The layer of ink on the ribbon 125 is continuously renewed by a regeneration station 160 which is similar to the station 60 in FIG. 1, and which comprises three inking rollers 161, 162, and 163, of which the roller 163 is partially immersed in a container 165 containing ink 164 which is maintained fluid. The intermediate roller 162 transfers a small amount of ink to the roller 161 which in turn deposits the ink on the ribbon 125.

The mode of operation of the arrangement illustrated in FIG. 3 is simpler than FIG. 1. In fact, the ribbon 125 moves at the same speed as the paper, in each line spacing, and thus automatically moves a fresh region of ink into alignment with the lines of print. The motor 140 is energised to follow the line spacing both of the ribbon 125 and of the paper 120 insofar as, as already stated, the paper feed rollers 123 are connected to the motor 140.

Claims

1. A non-impact dot-matrix printer for printing alpha-numeric characters on a printing medium, comprising an electrode wheel having a row of electrodes spaced axially along the periphery of the wheel, means for supporting the printing medium between the wheel and an ink carrier, means for selectively energising the electrodes relative to the ink carrier with electrical pulses which cause dots of ink to transfer from the ink carrier to the printing medium, and means arranged to move the electrode wheel transversely with a rolling, non-sliding movement relative to the recording medium, along a print line.

2. A printer according to claim 1, wherein the wheel carries a plurality of rows of the electrodes.

3. A printer according to claim 2, wherein the electrodes also lie in circumferential rings, the electrodes of each ring being electrically interconnected.

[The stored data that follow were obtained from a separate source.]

/-! ### `setCp0` -/

@[simp] theorem State.setCp0_params (c : Cp0) : (s.setCp0 c).params = s.params := rfl
@[simp] theorem State.setCp0_gpr (c : Cp0) : (s.setCp0 c).gpr = s.gpr := rfl
@[simp] theorem State.setCp0_hi (c : Cp0) : (s.setCp0 c).hi = s.hi := rfl
@[simp] theorem State.setCp0_lo (c : Cp0) : (s.setCp0 c).lo = s.lo := rfl
@[simp] theorem State.setCp0_pc (c : Cp0) : (s.setCp0 c).pc = s.pc := rfl
@[simp] theorem State.setCp0_delay (c : Cp0) : (s.setCp0 c).delay = s.delay := rfl
@[simp] theorem State.setCp0_llbit (c : Cp0) : (s.setCp0 c).llbit = s.llbit := rfl
@[simp] theorem State.setCp0_fpr (c : Cp0) : (s.setCp0 c).fpr = s.fpr := rfl
@[simp] theorem State.setCp0_fcr31 (c : Cp0) : (s.setCp0 c).fcr31 = s.fcr31 := rfl
@[simp] theorem State.setCp0_cp0 (c : Cp0) : (s.setCp0 c).cp0 = c := rfl
@[simp] theorem State.setCp0_tlb (c : Cp0) : (s.setCp0 c).tlb = s.tlb := rfl
@[simp] theorem State.setCp0_itlb (c : Cp0) : (s.setCp0 c).itlb = s.itlb := rfl
@[simp] theorem State.setCp0_icache (c : Cp0) : (s.setCp0 c).icache = s.icache := rfl
@[simp] theorem State.setCp0_dcache (c : Cp0) : (s.setCp0 c).dcache = s.dcache := rfl
@[simp] theorem State.setCp0_scache (c : Cp0) : (s.setCp0 c).scache = s.scache := rfl
@[simp] theorem State.setCp0_gather (c : Cp0) : (s.setCp0 c).gather = s.gather := rfl
@[simp] theorem State.setCp0_windows (c : Cp0) : (s.setCp0 c).windows = s.windows := rfl
@[simp] theorem State.setCp0_ddr (c : Cp0) : (s.setCp0 c).ddr = s.ddr := rfl
@[simp] theorem State.setCp0_io (c : Cp0) : (s.setCp0 c).io = s.io := rfl
@[simp] theorem State.setCp0_pins (c : Cp0) : (s.setCp0 c).pins = s.pins := rfl
@[simp] theorem State.setCp0_mem (c : Cp0) : (s.setCp0 c).mem = s.mem := rfl
@[simp] theorem State.setCp0_rom (c : Cp0) : (s.setCp0 c).rom = s.rom := rfl
@[simp] theorem State.setCp0_busErr (c : Cp0) : (s.setCp0 c).busErr = s.busErr := rfl
@[simp] theorem State.setCp0_busLog (c : Cp0) : (s.setCp0 c).busLog = s.busLog := rfl
@[simp] theorem State.setCp0_events (c : Cp0) : (s.setCp0 c).events = s.events := rfl
@[simp] theorem State.setCp0_irqHeld (c : Cp0) : (s.setCp0 c).irqHeld = s.irqHeld := rfl
@[simp] theorem State.setCp0_stamp (c : Cp0) : (s.setCp0 c).stamp = s.stamp := rfl
@[simp] theorem State.setCp0_taken (c : Cp0) : (s.setCp0 c).taken = s.taken := rfl

/-! ### `setHiLo` -/

@[simp] theorem State.setHiLo_params (h l : Dword) : (s.setHiLo h l).params = s.params := rfl
@[simp] theorem State.setHiLo_gpr (h l : Dword) : (s.setHiLo h l).gpr = s.gpr := rfl
@[simp] theorem State.setHiLo_hi (h l : Dword) : (s.setHiLo h l).hi = h := rfl
@[simp] theorem State.setHiLo_lo (h l : Dword) : (s.setHiLo h l).lo = l := rfl
@[simp] theorem State.setHiLo_pc (h l : Dword) : (s.setHiLo h l).pc = s.pc := rfl
@[simp] theorem State.setHiLo_delay (h l : Dword) : (s.setHiLo h l).delay = s.delay := rfl
@[simp] theorem State.setHiLo_llbit (h l : Dword) : (s.setHiLo h l).llbit = s.llbit := rfl
@[simp] theorem State.setHiLo_fpr (h l : Dword) : (s.setHiLo h l).fpr = s.fpr := rfl
@[simp] theorem State.setHiLo_fcr31 (h l : Dword) : (s.setHiLo h l).fcr31 = s.fcr31 := rfl
@[simp] theorem State.setHiLo_cp0 (h l : Dword) : (s.setHiLo h l).cp0 = s.cp0 := rfl
@[simp] theorem State.setHiLo_tlb (h l : Dword) : (s.setHiLo h l).tlb = s.tlb := rfl
@[simp] theorem State.setHiLo_itlb (h l : Dword) : (s.setHiLo h l).itlb = s.itlb := rfl
@[simp] theorem State.setHiLo_icache (h l : Dword) : (s.setHiLo h l).icache = s.icache := rfl
@[simp] theorem State.setHiLo_dcache (h l : Dword) : (s.setHiLo h l).dcache = s.dcache := rfl
@[simp] theorem State.setHiLo_scache (h l : Dword) : (s.setHiLo h l).scache = s.scache := rfl
@[simp] theorem State.setHiLo_gather (h l : Dword) : (s.setHiLo h l).gather = s.gather := rfl
@[simp] theorem State.setHiLo_windows (h l : Dword) : (s.setHiLo h l).windows = s.windows := rfl
@[simp] theorem State.setHiLo_ddr (h l : Dword) : (s.setHiLo h l).ddr = s.ddr := rfl
@[simp] theorem State.setHiLo_io (h l : Dword) : (s.setHiLo h l).io = s.io := rfl
@[simp] theorem State.setHiLo_pins (h l : Dword) : (s.setHiLo h l).pins = s.pins := rfl
@[simp] theorem State.setHiLo_mem (h l : Dword) : (s.setHiLo h l).mem = s.mem := rfl
@[simp] theorem State.setHiLo_rom (h l : Dword) : (s.setHiLo h l).rom = s.rom := rfl
@[simp] theorem State.setHiLo_busErr (h l : Dword) : (s.setHiLo h l).busErr = s.busErr := rfl
@[simp] theorem State.setHiLo_busLog (h l : Dword) : (s.setHiLo h l).busLog = s.busLog := rfl
@[simp] theorem State.setHiLo_events (h l : Dword) : (s.setHiLo h l).events = s.events := rfl
@[simp] theorem State.setHiLo_irqHeld (h l : Dword) : (s.setHiLo h l).irqHeld = s.irqHeld := rfl
@[simp] theorem State.setHiLo_stamp (h l : Dword) : (s.setHiLo h l).stamp = s.stamp := rfl
@[simp] theorem State.setHiLo_taken (h l : Dword) : (s.setHiLo h l).taken = s.taken := rfl

/-! ### `setFcr31` -/

@[simp] theorem State.setFcr31_params (v : Word) : (s.setFcr31 v).params = s.params := rfl
@[simp] theorem State.setFcr31_gpr (v : Word) : (s.setFcr31 v).gpr = s.gpr := rfl
@[simp] theorem State.setFcr31_hi (v : Word) : (s.setFcr31 v).hi = s.hi := rfl
@[simp] theorem State.setFcr31_lo (v : Word) : (s.setFcr31 v).lo = s.lo := rfl
@[simp] theorem State.setFcr31_pc (v : Word) : (s.setFcr31 v).pc = s.pc := rfl
@[simp] theorem State.setFcr31_delay (v : Word) : (s.setFcr31 v).delay = s.delay := rfl
@[simp] theorem State.setFcr31_llbit (v : Word) : (s.setFcr31 v).llbit = s.llbit := rfl
@[simp] theorem State.setFcr31_fpr (v : Word) : (s.setFcr31 v).fpr = s.fpr := rfl
@[simp] theorem State.setFcr31_fcr31 (v : Word) : (s.setFcr31 v).fcr31 = v := rfl
@[simp] theorem State.setFcr31_cp0 (v : Word) : (s.setFcr31 v).cp0 = s.cp0 := rfl
@[simp] theorem State.setFcr31_tlb (v : Word) : (s.setFcr31 v).tlb = s.tlb := rfl
@[simp] theorem State.setFcr31_itlb (v : Word) : (s.setFcr31 v).itlb = s.itlb := rfl
@[simp] theorem State.setFcr31_icache (v : Word) : (s.setFcr31 v).icache = s.icache := rfl
@[simp] theorem State.setFcr31_dcache (v : Word) : (s.setFcr31 v).dcache = s.dcache := rfl
@[simp] theorem State.setFcr31_scache (v : Word) : (s.setFcr31 v).scache = s.scache := rfl
@[simp] theorem State.setFcr31_gather (v : Word) : (s.setFcr31 v).gather = s.gather := rfl
@[simp] theorem State.setFcr31_windows (v : Word) : (s.setFcr31 v).windows = s.windows := rfl
@[simp] theorem State.setFcr31_ddr (v : Word) : (s.setFcr31 v).ddr = s.ddr := rfl
@[simp] theorem State.setFcr31_io (v : Word) : (s.setFcr31 v).io = s.io := rfl
@[simp] theorem State.setFcr31_pins (v : Word) : (s.setFcr31 v).pins = s.pins := rfl
@[simp] theorem State.setFcr31_mem (v : Word) : (s.setFcr31 v).mem = s.mem := rfl
@[simp] theorem State.setFcr31_rom (v : Word) : (s.setFcr31 v).rom = s.rom := rfl
@[simp] theorem State.setFcr31_busErr (v : Word) : (s.setFcr31 v).busErr = s.busErr := rfl
@[simp] theorem State.setFcr31_busLog (v : Word) : (s.setFcr31 v).busLog = s.busLog := rfl
@[simp] theorem State.setFcr31_events (v : Word) : (s.setFcr31 v).events = s.events := rfl
@[simp] theorem State.setFcr31_irqHeld (v : Word) : (s.setFcr31 v).irqHeld = s.irqHeld := rfl
@[simp] theorem State.setFcr31_stamp (v : Word) : (s.setFcr31 v).stamp = s.stamp := rfl
@[simp] theorem State.setFcr31_taken (v : Word) : (s.setFcr31 v).taken = s.taken := rfl

/-! ### `setLlbit` -/

@[simp] theorem State.setLlbit_params (b : Bool) : (s.setLlbit b).params = s.params := rfl
@[simp] theorem State.setLlbit_gpr (b : Bool) : (s.setLlbit b).gpr = s.gpr := rfl
@[simp] theorem State.setLlbit_hi (b : Bool) : (s.setLlbit b).hi = s.hi := rfl
@[simp] theorem State.setLlbit_lo (b : Bool) : (s.setLlbit b).lo = s.lo := rfl
@[simp] theorem State.setLlbit_pc (b : Bool) : (s.setLlbit b).pc = s.pc := rfl
@[simp] theorem State.setLlbit_delay (b : Bool) : (s.setLlbit b).delay = s.delay := rfl
@[simp] theorem State.setLlbit_llbit (b : Bool) : (s.setLlbit b).llbit = b := rfl
@[simp] theorem State.setLlbit_fpr (b : Bool) : (s.setLlbit b).fpr = s.fpr := rfl
@[simp] theorem State.setLlbit_fcr31 (b : Bool) : (s.setLlbit b).fcr31 = s.fcr31 := rfl
@[simp] theorem State.setLlbit_cp0 (b : Bool) : (s.setLlbit b).cp0 = s.cp0 := rfl
@[simp] theorem State.setLlbit_tlb (b : Bool) : (s.setLlbit b).tlb = s.tlb := rfl
@[simp] theorem State.setLlbit_itlb (b : Bool) : (s.setLlbit b).itlb = s.itlb := rfl
@[simp] theorem State.setLlbit_icache (b : Bool) : (s.setLlbit b).icache = s.icache := rfl
@[simp] theorem State.setLlbit_dcache (b : Bool) : (s.setLlbit b).dcache = s.dcache := rfl
@[simp] theorem State.setLlbit_scache (b : Bool) : (s.setLlbit b).scache = s.scache := rfl
@[simp] theorem State.setLlbit_gather (b : Bool) : (s.setLlbit b).gather = s.gather := rfl
@[simp] theorem State.setLlbit_windows (b : Bool) : (s.setLlbit b).windows = s.windows := rfl
@[simp] theorem State.setLlbit_ddr (b : Bool) : (s.setLlbit b).ddr = s.ddr := rfl
@[simp] theorem State.setLlbit_io (b : Bool) : (s.setLlbit b).io = s.io := rfl
@[simp] theorem State.setLlbit_pins (b : Bool) : (s.setLlbit b).pins = s.pins := rfl
@[simp] theorem State.setLlbit_mem (b : Bool) : (s.setLlbit b).mem = s.mem := rfl
@[simp] theorem State.setLlbit_rom (b : Bool) : (s.setLlbit b).rom = s.rom := rfl
@[simp] theorem State.setLlbit_busErr (b : Bool) : (s.setLlbit b).busErr = s.busErr := rfl
@[simp] theorem State.setLlbit_busLog (b : Bool) : (s.setLlbit b).busLog = s.busLog := rfl
@[simp] theorem State.setLlbit_events (b : Bool) : (s.setLlbit b).events = s.events := rfl
@[simp] theorem State.setLlbit_irqHeld (b : Bool) : (s.setLlbit b).irqHeld = s.irqHeld := rfl
@[simp] theorem State.setLlbit_stamp (b : Bool) : (s.setLlbit b).stamp = s.stamp := rfl
@[simp] theorem State.setLlbit_taken (b : Bool) : (s.setLlbit b).taken = s.taken := rfl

4. A printer according to claim 3, wherein the ink carrier is a ribbon.

5. A printer means according to claim 4, wherein the ink carrier is moved in such a way as to eliminate sliding movement between the ink carrier and the printing medium.

6. A printer according to claim 4, comprising a flat backing element which is disposed on the opposite side of the ink ribbon with respect to said electrodes, and wherein the ink ribbon moves in a transverse direction with respect to the print line to bring into alignment with the print line a fresh portion of the ink ribbon for each travel movement of the electrode wheel.

7. A printer according to claim 6, wherein the ribbon has a width equal to a predetermined integral multiple of the height of the dot matrix, and passes around a pair of rollers.

8. A printer according to claim 7, wherein ribbon is circulated around the rollers after it has moved with a translatory motion a number of times equal to the integral multiple, for renewing the inking material.

9. A printer according to claim 4, wherein the width of the ribbon is at least equal to the maximum length of a line printed on the printing medium.

10. A printer according to claim 9, wherein the ribbon is fed by rollers in the direction transverse to the print line.

11. A printer according to claim 10, wherein the backing element has a curved end portion in contact with the ribbon for moving the ribbon away from the printing medium, thereby permitting the last line of characters printed to be immediately visible.

12. A printer according to claim 11, wherein the electrode wheel is displaced by a mechanism for alternately displacing the wheel in opposite directions along the print line, associated with a device for rotating the wheel in a predetermined direction asociated with the direction of displacement.

13. A printer according to claim 12, wherein the said mechanism comprises a movable carriage carrying the wheel, a belt stretched between and rotatable about a pair of pulleys, a pin fixed to the belt and co-operating with the carriage for moving the carriage alternately in opposite directions parallel to the print line.

14. A printer according to claim 13, wherein the device for rotating the wheel comprises a pulley connected to the wheel, and a cord which is wrapped around the pulley and which has its ends connected to two fixed points of the printer.

15. A printer according to claim 14, wherein the pulley has a diameter which is equal to the diameter of the electrode wheel.